2. Create a new image twice the size of the original (128x128 pixels), and
copy/paste your texture into it 4 times. So you now have a 128x128 version of
your original 64x64 and it tiles all the same.
3. Pick your new 128x128 texture in Sketchy Maze.
If you have ImageMagick handy at the command line, this command would do this
up-tiling work:
```bash
# where clouds.jpg was a 512x512 pixel repeating texture,
# create a twice-size image tiled from the original, now
# you have a 1024x1024 up-tiled version of the original.
convert -size 1024x1024 tile:clouds.jpg clouds-2x.jpg
```
## Example Wallpapers
Here are a couple of examples you can use. Right-click and save these images
and then select them as your custom wallpaper in Sketchy Maze:
### Blue Notebook
![Blue Notebook](../images/blue-notebook.png)

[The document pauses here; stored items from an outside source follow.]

/-- Count a received frame in its flow: a gap when FLOW_SEQ advances by more than 1; in TC2 a copy among the last 64 is a
duplicate (R455, R456). -/
def countReceived (seq : Nat) (f : Flow) : Flow :=
  if f.cls = 2 && f.recent.contains seq then { f with dups := f.dups + 1 }
  else
    let d := (f.rx.map (fun r => (seq + 65536 - r) % 65536)).getD 1
    { f with rx := some seq, gaps := if 1 < d && d < 32768 then f.gaps + 1 else f.gaps,
             dups := if d = 0 then f.dups + 1 else f.dups, recent := (seq :: f.recent).take 64 }

/-- Type and length without TLVs of the messages that the module supports: Sync, Delay_Req, Follow_Up, Delay_Resp and Announce (16
R469; the numbers PRESUMED, IEEE 1588, notes/assumptions/29.md). -/
def ptpMessages : List (Nat × Nat) := [(0, 44), (1, 44), (8, 44), (9, 54), (11, 64)]

/-- A PTP message of a type that the module does not support, or TLVs after one that it does, are ignored and counted (16 R469). -/
def countPtp (b : List Byte) (s : State) : State :=
  let known := ptpMessages.any (fun m => m.1 = byteAt b 16 % 16 && leAt b 10 2 ≤ m.2)
  if byteAt b 3 = 6 && !known then
    { s with tim.unsupported := (s.tim.unsupported + 1) % 2 ^ 32 }
  else s

/-- A frame reaches this module: its flow is created or counted (R456). -/
def receiveFrame (b : List Byte) (s : State) : State :=
  let s := countPtp b s
  (useFlow (leAt b 6 2) (byteAt b 1 % 8) (countReceived (leAt b 8 2)) s).2

/-- Replace `n` bytes at an offset. -/
def patchBytes (l : List Byte) (o : Nat) (n : List Byte) : List Byte := l.take o ++ n ++ l.drop (o + n.length)

/-- The residence time enters the correctionField of an event message of the plane's domain (R452): signed, in 2^-16 ns, big
end first at offset 8 of the message. -/
def addResidence (s : State) (p residence : Nat) (b : List Byte) : List Byte :=
  if byteAt b 3 = 6 && byteAt b 16 % 16 ≤ 3 && byteAt b 20 = domNumber s p then
    let c := leAt ((b.drop 24).take 8).reverse 0 8
    patchBytes b 24 (leBytes 8 (c + residence * 65536)).reverse
  else b

/-- The frame as it leaves: HOPS_LEFT one less, the arrival link's ID added to TRACE (R437). -/
def passedOn (s : State) (p k residence : Nat) (b : List Byte) : List Byte :=
  let id := linkId s.fab.node (((portOf s p k).nbr.map (·.1)).getD 0)
  let b := patchBytes b 2 (leBytes 1 (byteAt b 2 - 1))
  addResidence s p residence (patchBytes b 12 (leBytes 2 ((leAt b 12 2 + id) % 65536)))

/-- Send a frame in transit on a port; stub hosts receive only what is theirs. -/
def transitOn (p out k residence : Nat) (b : List Byte) (s : State) : State :=
  onPort p out (byteAt b 1 % 8) (passedOn s p k residence b) s

/-- This module carries transit traffic: not in Dormant (R458). -/
def carriesTransit (s : State) : Bool := s.core.mode != .dormant

/-- Pass a frame on (R437, R447). -/
def forwardFrame (p k residence : Nat) (b : List Byte) (s : State) : State :=
  let dst := leAt b 4 2
  let type := byteAt b 3
  if !carriesTransit s || type = 1 || type = 2 then s
  else if dst = 0xFFFF then
    let back := (routeTo s p (leAt b 6 2)).map (·.port)
    if back = some k && byteAt b 2 ≠ 0 then
      eachDo [1, 2, 3] (fun i s => if i ≠ k && (portOf s p i).adj then transitOn p i k residence b s else s) s
    else s
  else if byteAt b 2 = 0 then setPort p k (fun x => { x with hopExpired := x.hopExpired + 1 }) s
  else match routeTo s p dst with
    | some r => transitOn p r.port k residence b s
    | none => setPort p k (fun x => { x with drops := x.drops.modify (byteAt b 1 % 8) (· + 1) }) s

/-- FABRIC_FRAME_RECEIVE (R432 to R437, R447, R452, R456): checks, counts, delivery into its flow, and passing on. What a
delivered payload does is the row of that payload (HELLO, LSA, REQUEST, PLANT_STOP, HEARTBEAT, SYNC, …). -/
def execFabricFrameReceive (t : Nat) (p k : Nat) (f : FabFrame) (s : State) : Host.Outcome State Fault Refusal :=
  timed t (fun s =>
    if !portOn s p k then s
    else if !f.fcsOk || f.body.length + 18 < 64 || 1266 < f.body.length + 18 then
      setPort p k (fun x => { x with crcErrors := x.crcErrors + 1 }) s
    else if f.tagged then setPort p k (fun x => { x with tagged := x.tagged + 1 }) s
    else if !f.addressed || f.ethertype ≠ prmN s Prm.fabricEthertype then
      setPort p k (fun x => { x with foreign := x.foreign + 1 }) s
    else if !headerGood f.body then
      setPort p k (fun x => { x with badHeader := x.badHeader.modify (min 4 (byteAt f.body 1 % 8)) (· + 1) }) s
    else if (portOf s p k).multi && byteAt f.body 3 ≠ 1 then s
    else
      let dst := leAt f.body 4 2
      let s := if forThisNode s dst then receiveFrame f.body s else s
      if forThisNode s dst && dst ≠ 0xFFFF then s else forwardFrame p k f.residence f.body s) s

/-! ## Commands (R462) -/

/-- Serve a plane command: the pending request is operation `op` of function 0x0C or 0x0D. -/
def servePlane (m op : Nat) (h : Nat → Request → State → Answer × State) (s : State) : State :=
  serve m (0x0D00 + op) (h 1) (serve m (0x0C00 + op) (h 0) s)

/-- FAB_STATUS: the fields of a port. -/
def portFields (s : State) (p k : Nat) : String × List Int :=
  let x := portOf s p k
  ("port", [(k : Int), (Config.portMac p k : Int), flag x.link, flag x.adj] ++ optNat (x.nbr.map (·.1)) ++ optNat (x.nbr.map (·.2)) ++
    [(portDelay x : Int)] ++ x.sfp.map (fun (v : Nat) => (v : Int)) ++ x.queue.map (fun (v : Nat) => (v : Int)) ++
    x.drops.map (fun (v : Nat) => (v : Int)) ++ x.badHeader.map (fun (v : Nat) => (v : Int)))

/-- FAB_STATUS (R462). -/
def execFabStatus (t : Nat) (m : Nat) (s : State) : Host.Outcome State Fault Refusal :=
  timed t (servePlane m 0x10 (fun p => statusHandler (fun s =>
    .fields ([("node", [(s.fab.node : Int), flag s.fab.provisional]), ("plane", [flag (planeOf s p).failed])] ++
      [1, 2, 3].map (portFields s p))))) s

/-- FAB_ROUTES: the fields of a destination. -/
def routeFields (s : State) (p a : Nat) : Option (String × List Int) :=
  (nodeRoute s p a).map (fun r => ("route", [(a : Int), r.port, r.hops, r.delay, flag ((planeOf s p).gmNode = a && (planeOf s p).pinned.isSome)]))

/-- FAB_ROUTES (R462): start address and count. -/
def execFabRoutes (t : Nat) (m : Nat) (s : State) : Host.Outcome State Fault Refusal :=
  timed t (servePlane m 0x11 (fun p r => withLength 3 (fun b s =>
    if byteAt b 2 = 0 || 64 < byteAt b 2 then refuse (argReply r.command 2) s
    else okWith (.fields ((List.range (byteAt b 2)).filterMap (fun i => routeFields s p (leAt b 0 2 + i)))) s) r)) s

/-- FAB_LSDB (R462): an originator's advertisement as held, with its age; none held is BAD_ARGUMENT. -/
def execFabLsdb (t : Nat) (m : Nat) (s : State) : Host.Outcome State Fault Refusal :=
  timed t (servePlane m 0x12 (fun p r => withLength 2 (fun b s =>
    match (planeOf s p).lsdb.find? (fun e => e.1.origin = leAt b 0 2) with
    | some e => okWith (.fields [("age", [((s.now - e.2 : Nat) : Int)]),
        ("lsa", (lsaBytes e.1).map (fun x => (x.toNat : Int)))]) s
    | none => refuse (argReply r.command 0) s) r)) s

/-- A flow's fields. -/
def flowFields (f : Flow) : String × List Int :=
  ("flow", [(f.addr : Int), f.cls, f.tx] ++ optNat f.rx ++ [(f.plane : Int), f.frames, f.gaps, f.dups])

/-- FAB_FLOWS (R462): the entries both planes share. -/
def execFabFlows (t : Nat) (m : Nat) (s : State) : Host.Outcome State Fault Refusal :=
  timed t (servePlane m 0x13 (fun _ => statusHandler (fun s => .fields (("full", [(s.fab.full : Int)]) :: s.fab.flows.map flowFields)))) s

/-- Clear a port's counters. -/
def clearPort (x : Port) : Port :=
  { x with foreign := 0, tagged := 0, crcErrors := 0, badHeader := List.replicate 5 0, drops := List.replicate 5 0,
           hopExpired := 0, tc0Over := 0, tc0Drop := 0 }

/-- FAB_CLEAR_COUNTERS (R462). -/
def execFabClearCounters (t : Nat) (m : Nat) (s : State) : Host.Outcome State Fault Refusal :=
  timed t (servePlane m 0x14 (fun p => withLength 0 (fun _ s =>
    ok (setPlane p (fun x => { x with port := x.port.map clearPort }) s)))) s

/-! ## Withdrawing and returning (R458) -/

/-- Withdraw a port: a hello with WITHDRAW, then only idle. -/
def withdrawPort (p k : Nat) (s : State) : State :=
  setPort p k (fun x => { x with quiet := true }) (dropAdj p k (sendHello p k true s))

/-- A plane stops: every port is withdrawn, its routes end with its adjacencies, and the flows of TC3 and TC4 move to the other plane
(R455, R458; 01 R34). -/
def closePlane (p : Nat) (s : State) : State :=
  let s := eachDo [1, 2, 3] (fun k s => withdrawPort p k s) s
  moveFlows (judgePlane p (setPlane p (fun x => { x with routes := [] }) s))

/-- Ports carry traffic again. -/
def openPorts (p : Nat) (s : State) : State :=
  setPlane p portsAwake s

/-- Entry to Dormant (R458): pair-standby keeps FA1 and FB1, isolated and Shelf withdraw every port. -/
def withdrawFor (standby : Bool) (s : State) : State :=
  eachDo allPorts (fun q s => if standby && q.2 = 1 then s else withdrawPort q.1 q.2 s) s

end Sys2Proof.Machine
end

A light blue version of the default Notebook paper.
### Clouds
![Clouds](../images/clouds.png)
The wallpaper used in the screenshot at the top of this page. Full-color
JPEG quality photos work fine as wallpapers. This image was created via the
[Making a Simple Tiled Wallpaper](#making-a-simple-tiled-wallpaper) process
detailed above.
## Extracting Wallpapers
Getting a wallpaper back _out_ of a level is not currently an easy task, but
it can be done using the [`doodad` tool](../doodad-tool.md) on the command line
to inspect your level file.
Your custom levels are saved in your [profile directory](../profile-directory.md),
so point the `doodad` command at your files therein. The `doodad show` command
will show if a level has any attached files, such as wallpaper images:
```bash
$ doodad show example.level
===== Level: example.level =====
Headers:
File version: 1
Game version: 0.6.0-alpha
Level title: Alpha
Author: kirsle
Password:
Locked: false
Palette:
- Swatch name: solid
Attributes: solid
Color: #000000
- Swatch name: decoration
Attributes: none
Color: #999999
- Swatch name: fire
Attributes: fire
Color: #ff0000
- Swatch name: water
Attributes: water
Color: #0000ff
Level Settings:
Page type: Bounded
Max size: 2550x3300
Wallpaper: custom.b64img
Attached Files:
assets/wallpapers/custom.b64img: 1156 bytes
Actors:
Level contains 0 actors
Use -actors or -verbose to serialize Actors
Chunks:
Pixels Per Chunk: 128^2
Number Generated: 0
Coordinate Range: (0,0) ... (127,127)
World Dimensions: 127x127
Use -chunks or -verbose to serialize Chunks
```
The "Attached Files:" section shows the names and sizes of any files embedded
in the level, or "None" if none.
You can get the data of an attached file with `doodad show --attachment=<file>`:
```bash
$ doodad show --attachment=assets/wallpapers/custom.b64img example.level
```
The image is encoded in Base64 so the above command would spit out a bunch
of random numbers and letters. If you pipe it into a base64 decoder you can
save it as an image file:
```bash
# (the -a is a shortcut for --attachment)
$ doodad show -a assets/wallpapers/custom.b64img example.level | base64 -d > out.png
```
Future releases of the game may make this process easier.